There are many potential cytokines involved in this inflammatory
pathway, but mini-studies can easily be performed to determine
what types of cytokines are involved and the best blockers to
be used for rosacea.
- Oral Singulair -- Singulair is a new oral pill used
to block inflammatory leukotrienes. This medication has been beneficial
to many allergy and asthma sufferers. Anecdotal reports from several
physicians and dozens of rosacea patients being treated with singulair
indicate that singulair has significantly decreased rosacea symptoms.
Are leukotrienes involved in non-allergic rosacea patients?

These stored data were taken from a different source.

theorem State.resyncSend_keeps {s0 : State} {s : State} {l : Half} {d : Nat} {r : Resync} {errs : List Burst} (ks : Keeps s0 s) : Keeps s0 (State.resyncSend s l d r errs) := by
  unfold State.resyncSend
  with_reducible repeat' (first | assumption | intro _ | (extract_lets +onlyGivenNames x; refine Keeps.have (Q := Keeps s0 x) ?_ ?_; dsimp -zeta -iota only [x]; clear x; rotate_left; clear_value x; revert x; intro _ _) | (extract_lets +onlyGivenNames x; refine Keeps.isFun x ?_; dsimp -zeta -iota only [x]; clear x) | (extract_lets +onlyGivenNames x; clear_value x; revert x; intro _) | apply Keeps.ite | apply State.pulse_keeps | apply State.pageOut_keeps | apply State.slotTravels_keeps | apply State.updResync_keeps | apply State.resyncTurn_keeps | apply State.send_keeps | apply State.resyncTook_keeps | apply State.sendLines_keeps | apply State.each_keeps | (refine Keeps22.eq (by assumption) ?_) | split)

theorem State.pageSend_keeps {s0 : State} {s : State} {h : Half} {d : Nat} {errs : List Burst} (ks : Keeps s0 s) : Keeps s0 (State.pageSend s h d errs) := by
  unfold State.pageSend
  with_reducible repeat' (first | assumption | intro _ | (extract_lets +onlyGivenNames x; clear_value x; revert x; intro _) | (extract_lets +onlyGivenNames x; dsimp -zeta -iota only [x]; clear x) | apply Keeps.ite | apply State.pageOut_keeps | apply State.resyncSend_keeps | apply State.mirTally_keeps | apply State.resyncTook_keeps | apply State.sendLines_keeps | (simp -zeta -iota only [Keeps.mk_iff]; apply KeepsMk.of (h1 := by simp) (h2 := by simp) (h3 := by simp)) | split)

theorem execResyncPageSend_keeps {s0 : State} {h : Half} {d : Fin 1024} {errs : List Burst} {s : State} (ks : Keeps s0 s) : KeepsR s0 (execResyncPageSend h d errs s) := by
  unfold execResyncPageSend
  with_reducible repeat' (first | assumption | apply State.pageSend_keeps | apply KeepsR.next)

theorem State.pageAckIn_keeps {s0 : State} {s : State} {l : Half} {vc : Nat} (ks : Keeps s0 s) : Keeps s0 (State.pageAckIn s l vc) := by
  unfold State.pageAckIn
  with_reducible repeat' (first | assumption | intro _ | (extract_lets +onlyGivenNames x; refine Keeps.have (Q := Keeps s0 x) ?_ ?_; dsimp -zeta -iota only [x]; clear x; rotate_left; clear_value x; revert x; intro _ _) | apply Keeps.ite | apply State.mirSay_keeps | apply State.dropPages_keeps | apply State.updResync_keeps | apply State.wakeStage5_keeps | apply State.rxPop_keeps | apply State.count_keeps | apply State.resyncTurn_keeps | apply State.each_keeps | split)

theorem execPageAck_keeps {s0 : State} {l : Half} {vc : Fin 8} {s : State} (ks : Keeps s0 s) : KeepsR s0 (execPageAck l vc s) := by
  unfold execPageAck
  with_reducible repeat' (first | assumption | apply State.pageAckIn_keeps | apply KeepsR.next)

theorem State.repairIn_keeps {s0 : State} {s : State} {l : Half} {vc : Nat} (ks : Keeps s0 s) : Keeps s0 (State.repairIn s l vc) := by
  unfold State.repairIn
  with_reducible repeat' (first | assumption | intro _ | (extract_lets +onlyGivenNames x; refine Keeps.have (Q := Keeps s0 x) ?_ ?_; dsimp -zeta -iota only [x]; clear x; rotate_left; clear_value x; revert x; intro _ _) | (extract_lets +onlyGivenNames x; clear_value x; revert x; intro _) | apply Keeps.ite | apply State.rxPop_keeps | apply State.mirTally_keeps | apply State.send_keeps | (simp -zeta -iota only [Keeps.mk_iff]; apply KeepsMk.of (h1 := by simp) (h2 := by simp) (h3 := by simp)) | split)

theorem execRepairReq_keeps {s0 : State} {l : Half} {vc : Fin 8} {s : State} (ks : Keeps s0 s) : KeepsR s0 (execRepairReq l vc s) := by
  unfold execRepairReq
  with_reducible repeat' (first | assumption | apply State.repairIn_keeps | apply KeepsR.next)

theorem State.yieldDomain_keeps {s0 : State} {s : State} {d : Nat} {tie : Bool} (ks : Keeps s0 s) : Keeps s0 (State.yieldDomain s d tie) := by
  unfold State.yieldDomain
  with_reducible repeat' (first | assumption | (extract_lets +onlyGivenNames x; refine Keeps.have (Q := Keeps s0 x) ?_ ?_; dsimp -zeta -iota only [x]; clear x; rotate_left; clear_value x; revert x; intro _ _) | (extract_lets +onlyGivenNames x; clear_value x; revert x; intro _) | apply State.setFlag_keeps | apply State.lagStall_keeps | apply State.updMirDom_keeps | apply State.toFm_keeps | apply State.setFld_keeps | apply State.mirSay_keeps | apply State.dropPages_keeps | apply State.setMState_keeps | apply State.releaseSync_keeps | (simp -zeta -iota only [Keeps.mk_iff]; apply KeepsMk.of (h1 := by simp) (h2 := by simp) (h3 := by simp)))

theorem State.matchMove_keeps {s0 : State} {s : State} {d : Nat} {p : PeerRole} (ks : Keeps s0 s) : Keeps s0 (State.matchMove s d p) := by
  unfold State.matchMove
  with_reducible repeat' (first | assumption | intro _ | (extract_lets +onlyGivenNames x; refine Keeps.have (Q := Keeps s0 x) ?_ ?_; dsimp -zeta -iota only [x]; clear x; rotate_left; clear_value x; revert x; intro _ _) | (extract_lets +onlyGivenNames x; clear_value x; revert x; intro _) | apply Keeps.ite | apply State.setFlag_keeps | apply State.updMirDom_keeps | apply State.setFld_keeps | apply State.mirSay_keeps | apply State.setMState_keeps | apply State.resyncStart_keeps | split)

Would
singulair be of benefit to severe rosacea with daily flushing
and unrelenting facial inflammation? This could easily be tested
in the near future.
- Topical Metronidazole (at much higher concentrations
than currently available) -- Topical metronidazole at 0.75% and
1.0% has been shown to have beneficial actions on facial inflammation.
Physicians are currently prescribing formulations from 2% to 5%
for moderate to severe rosacea sufferers. Studies need to be conducted
to see if higher concentrations are more effective.
- Topical Epidermal Growth Factors -- There are currently
several classes of topical epidermal growth factors undergoing
study for prescription and non-prescription use. It is widely
documented that a significant number of rosacea sufferers have
very thin epidermal skin which makes the blood vessels and flushing
more noticeable, and more susceptible to environmental and skincare-induced
irritation. Topical substances that double or triple the thickness
of the epidermis could be beneficial to rosacea sufferers.